> [MATERIAL SUPPLIED]
________________________
-- ==== Sys2Proof/Machine/Dispatch.lean ====
section
/-! DEFINITION. The meaning of every command: the completion step of a unit that has accepted it
(10_state.md R37, R38; 30_encoding.md R92). -/

namespace Sys2Proof.Machine

def exec (i : Instr) (s : State) : Host.Outcome State Fault Refusal :=
  match i with
  | .rleEnc => Sys2Proof.Machine.execRleEnc s
  | .rleDec => Sys2Proof.Machine.execRleDec s
  | .rleEncb => Sys2Proof.Machine.execRleEncb s
  | .rleDecb => Sys2Proof.Machine.execRleDecb s
  | .rleEncs => Sys2Proof.Machine.execRleEncs s
  | .rleDecs => Sys2Proof.Machine.execRleDecs s
  | .hufEnc => Sys2Proof.Machine.execHufEnc s
  | .hufDec => Sys2Proof.Machine.execHufDec s
  | .hufEncb => Sys2Proof.Machine.execHufEncb s
  | .hufDecb => Sys2Proof.Machine.execHufDecb s
  | .lzwEnc => Sys2Proof.Machine.execLzwEnc s
  | .lzwDec => Sys2Proof.Machine.execLzwDec s
  | .lzwEncb => Sys2Proof.Machine.execLzwEncb s
  | .lzwDecb => Sys2Proof.Machine.execLzwDecb s

end Sys2Proof.Machine
end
________________________
> [ASSIGNMENT] Every record shown above should be set down again exactly.

> [EXERCISE SOLUTION]
-- ==== Sys2Proof/Machine/Dispatch.lean ====
section
/-! DEFINITION. The meaning of every command: the completion step of a unit that has accepted it
(10_state.md R37, R38; 30_encoding.md R92). -/

namespace Sys2Proof.Machine

def exec (i : Instr) (s : State) : Host.Outcome State Fault Refusal :=
  match i with
  | .rleEnc => Sys2Proof.Machine.execRleEnc s
  | .rleDec => Sys2Proof.Machine.execRleDec s
  | .rleEncb => Sys2Proof.Machine.execRleEncb s
  | .rleDecb => Sys2Proof.Machine.execRleDecb s
  | .rleEncs => Sys2Proof.Machine.execRleEncs s
  | .rleDecs => Sys2Proof.Machine.execRleDecs s
  | .hufEnc => Sys2Proof.Machine.execHufEnc s
  | .hufDec => Sys2Proof.Machine.execHufDec s
  | .hufEncb => Sys2Proof.Machine.execHufEncb s
  | .hufDecb => Sys2Proof.Machine.execHufDecb s
  | .lzwEnc => Sys2Proof.Machine.execLzwEnc s
  | .lzwDec => Sys2Proof.Machine.execLzwDec s
  | .lzwEncb => Sys2Proof.Machine.execLzwEncb s
  | .lzwDecb => Sys2Proof.Machine.execLzwDecb s

end Sys2Proof.Machine
end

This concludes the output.